Text Analyis Word2Vec

5 minute read

본 posting 내용은 필자가 존경하는 minsuk-heo 님의 youtube 강의노트를 사용해서, Embedding 에 대한 나름의 정리를 하고자 한다.
(https://github.com/minsuk-heo/python_tutorial/blob/master/data_science/nlp/word2vec_tensorflow.ipynb)

Word2Vec

here I implement word2vec with very simple example using tensorflow
word2vec is vector representation for words with similarity

Collect Data

we will use only 10 sentences to create word vectors

corpus = ['king is a strong man', 
          'queen is a wise woman', 
          'boy is a young man',
          'girl is a young woman',
          'prince is a young king',
          'princess is a young queen',
          'man is strong', 
          'woman is pretty',
          'prince is a boy will be king',
          'princess is a girl will be queen']

쓸데없는 단어 제거…관용사 a 같은거..

def remove_stop_words(corpus):
    stop_words = ['is', 'a', 'will', 'be']
    results = []
    for text in corpus:
        tmp = text.split(' ')
        for stop_word in stop_words:
            if stop_word in tmp:
                tmp.remove(stop_word)
        results.append(" ".join(tmp))
    
    return results

corpus = remove_stop_words(corpus)

## corpus 를 이후 unique 하게 정리해서, corpus 의 어휘사전을 만들면,
words = []
for text in corpus:
    for word in text.split(' '):
        words.append(word)

words = set(words)

words

{'boy',
 'girl',
 'king',
 'man',
 'pretty',
 'prince',
 'princess',
 'queen',
 'strong',
 'wise',
 'woman',
 'young'}

data generation

we will generate label for each word using skip gram. - wor2Vec 의 알고리즘 중 하나
※ wor2vec : Embedding 기법의 한 종류이고, target 을 인접한 neighbor 단어들로 잡는다.

word2int = {}
## 단어 사전 만들기, 단어에 정수 sequence 를 부여한다.
for i,word in enumerate(words):
    word2int[word] = i

sentences = []
for sentence in corpus: ## data의 1개의 smaple 씩, 그니깐, 1개의 문장씩 sentences 란 새로운 list 에 단어별로 list를 만든다.
    sentences.append(sentence.split())

cnt = 0 
for sentence in sentences:
    cnt +=1
    print("{}번째 문장 value:{} 그리고 총 length:{}".format(cnt,sentence,len(sentence)))

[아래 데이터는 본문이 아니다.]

-- ==== Sys2Proof/Machine/State.lean ====
section
/-! DEFINITION. The state of the KFCU: the seven registers of R20 (10_state.md), the model's own record of whether a
reset edge has occurred (R165, 70_reset_and_hazards.md) and the host's port samples that the coming edges will see
(R160). The KFCU has no memory (R40), no program counter (R30) and no general register (R29). -/

namespace Sys2Proof.Machine

/-- The status codes that LAST_ERR holds (R25, R141). All four values of the 2-bit register are named, so the closed type
and the register hold the same things; `Status.code` is the 2-bit value (DESIGN CHOICE, log entry 7). -/
inductive Status where
  /-- 0: the command completed. -/
  | ok
  /-- 1: the opcode is reserved. -/
  | illegal
  /-- 2: an SBZ operand bit is 1, or an operand value is out of the source's range. -/
  | range
  /-- 3: CK.REC with POS = 103. -/
  | overrun
  deriving DecidableEq, Repr

/-- The input ports as sampled at one rising edge of `clk` (R160). -/
structure Edge where
  /-- `rst` -/
  rst : Bool
  /-- `cmd_valid` -/
  cmdValid : Bool
  /-- `cmd_op` -/
  cmdOp : OpWord
  /-- `cmd_arg` -/
  cmdArg : ArgWord
  deriving DecidableEq, Repr

/-- The output ports during a cycle (R160). -/
structure OutPorts where
  cmdReady : Bool
  rspValid : Bool
  rspErr : BitVec 2
  rspData : DataWord
  deriving DecidableEq, Repr

/-- Which of the cases of R161 a rising edge is. -/
inductive EdgeCase where
  /-- `rst = 1` (R165). -/
  | reset
  /-- `rst = 0`, `cmd_valid = 0`, after a reset edge (R164). -/
  | idle
  /-- `rst = 0`, `cmd_valid = 0`, and no reset edge has occurred: the registers hold no value (R165, I1). -/
  | idleBeforeReset
  /-- `rst = 0`, `cmd_valid = 1`, after a reset edge: the command `w` is accepted (R162). -/
  | accept (w : CmdWord)
  /-- `rst = 0`, `cmd_valid = 1`, and no reset edge has occurred: the registers hold no value (R165, I1). -/
  | acceptBeforeReset
  deriving DecidableEq, Repr

/-- The state. -/
structure State where
  /-- ACC (R21). -/
  acc : Sum7
  /-- POS (R22). -/
  pos : Pos7
  /-- STORED (R23). -/
  stored : Byte
  /-- SVALID (R24). -/
  svalid : Bool
  /-- LAST_ERR (R25). -/
  lastErr : Status
  /-- DOUT (R26). -/
  dout : DataWord
  /-- RVALID (R27). -/
  rvalid : Bool
  /-- The model's own field: a reset edge has occurred, so that the registers hold values (R165; DEDUCED, log entry 3). -/
  resetSeen : Bool
  /-- The model's own field: how many rising edges there have been since power-up while no reset edge has occurred, the index
  of the free values that stand for the unspecified registers (R165; DESIGN CHOICE, log entry 4). 0 after a reset edge. -/
  unresetEdges : Nat
  /-- The model's own field: what the host drives on the input ports at the coming rising edges, the next one first
  (R8, R160; DESIGN CHOICE, log entry 1). -/
  inputs : List Edge
  deriving DecidableEq, Repr

/-- The KFCU never faults: no outcome is stuck (R9) and an error is a response, not a stop (R140). So no step can raise
one of these, and the type has no constructor. -/
inductive Fault where
  deriving DecidableEq, Repr

/-- The reasons for which the model gives no next state. -/
inductive Refusal where
  /-- An instruction without a meaning. No arm of `exec` raises it. Safe. -/
  | notModelled (mnemonic : String)
  /-- Raised by `step` alone, at a rising edge that presents a command before any reset edge: the registers hold no value
  there (R165), and 93_implementation_defined.md I1 asks a model to refuse. Safe: nothing is claimed of such a
  command (DEDUCED, log entry 3). -/
  | commandBeforeReset
  deriving DecidableEq, Repr

/-- The state right after a reset edge (R35, R165); the host has presented nothing yet (DESIGN CHOICE, log entry 1). -/
def State.reset : State where
  acc := 0x00#7
  pos := 0#7
  stored := 0x00#8
  svalid := false
  lastErr := .ok
  dout := 0x0000#16
  rvalid := false
  resetSeen := true
  unresetEdges := 0
  inputs := []

end Sys2Proof.Machine
end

1번째 문장 value:['king', 'strong', 'man'] 그리고 총 length:3
2번째 문장 value:['queen', 'wise', 'woman'] 그리고 총 length:3
3번째 문장 value:['boy', 'young', 'man'] 그리고 총 length:3
4번째 문장 value:['girl', 'young', 'woman'] 그리고 총 length:3
5번째 문장 value:['prince', 'young', 'king'] 그리고 총 length:3
6번째 문장 value:['princess', 'young', 'queen'] 그리고 총 length:3
7번째 문장 value:['man', 'strong'] 그리고 총 length:2
8번째 문장 value:['woman', 'pretty'] 그리고 총 length:2
9번째 문장 value:['prince', 'boy', 'king'] 그리고 총 length:3
10번째 문장 value:['princess', 'girl', 'queen'] 그리고 총 length:3

위 결과처럼, 각 문장별로 길이가 다르다…keras 로 치면, max_len 에 해당하는 값이다.

WINDOW_SIZE = 2
data = []

for sentence in sentences:
    for idx, word in enumerate(sentence): # 개별 sample(문장별) 
         #각 해당단어에서, 2개 씩 좌우로 후보 단어더미를 list 로 만들고 차례대로 neighbor 로 추출
        for neighbor in sentence[max(idx - WINDOW_SIZE, 0) : min(idx + WINDOW_SIZE, len(sentence)) + 1] :
            if neighbor != word:
                data.append([word, neighbor]) # 해당단어만 빼고, 이웃되는 (좌 0~2개,우 0~2개 총 4개이하) 로 꾸러미를 만든다

import pandas as pd
for text in corpus:
    print(text)

df = pd.DataFrame(data, columns = ['input', 'label'])

king strong man
queen wise woman
boy young man
girl young woman
prince young king
princess young queen
man strong
woman pretty
prince boy king
princess girl queen

df.head(13) ## input 과 타겟 label 등장

	input	label
0	king	strong
1	king	man
2	strong	king
3	strong	man
4	man	king
5	man	strong
6	queen	wise
7	queen	woman
8	wise	queen
9	wise	woman
10	woman	queen
11	woman	wise
12	boy	young

print(df.shape)
word2int # 어휘사전

(52, 2)





{'wise': 0,
 'strong': 1,
 'young': 2,
 'queen': 3,
 'king': 4,
 'boy': 5,
 'girl': 6,
 'woman': 7,
 'prince': 8,
 'man': 9,
 'princess': 10,
 'pretty': 11}

Define Tensorflow Graph

import tensorflow as tf
import numpy as np

ONE_HOT_DIM = len(words)

# function to convert numbers to one hot vectors
def to_one_hot_encoding(data_point_index):
    one_hot_encoding = np.zeros(ONE_HOT_DIM) ## 여기서는 max_len 이 결국 len(words) = 12 인 것을 알 수 있다. 
    one_hot_encoding[data_point_index] = 1
    return one_hot_encoding

X = [] # input word
Y = [] # target word

print(words, "\t", len(words))

{'wise', 'strong', 'young', 'queen', 'king', 'boy', 'girl', 'woman', 'prince', 'man', 'princess', 'pretty'} 	 12

for x, y in zip(df['input'], df['label']):
    X.append(to_one_hot_encoding(word2int[ x ]))
    Y.append(to_one_hot_encoding(word2int[ y ]))
## X:input 데이터는 sequence_length (통상 keras 모델 내부에서는 max_len 으로 configure 하는) 값이 12로 설정된것을 알 수 있다.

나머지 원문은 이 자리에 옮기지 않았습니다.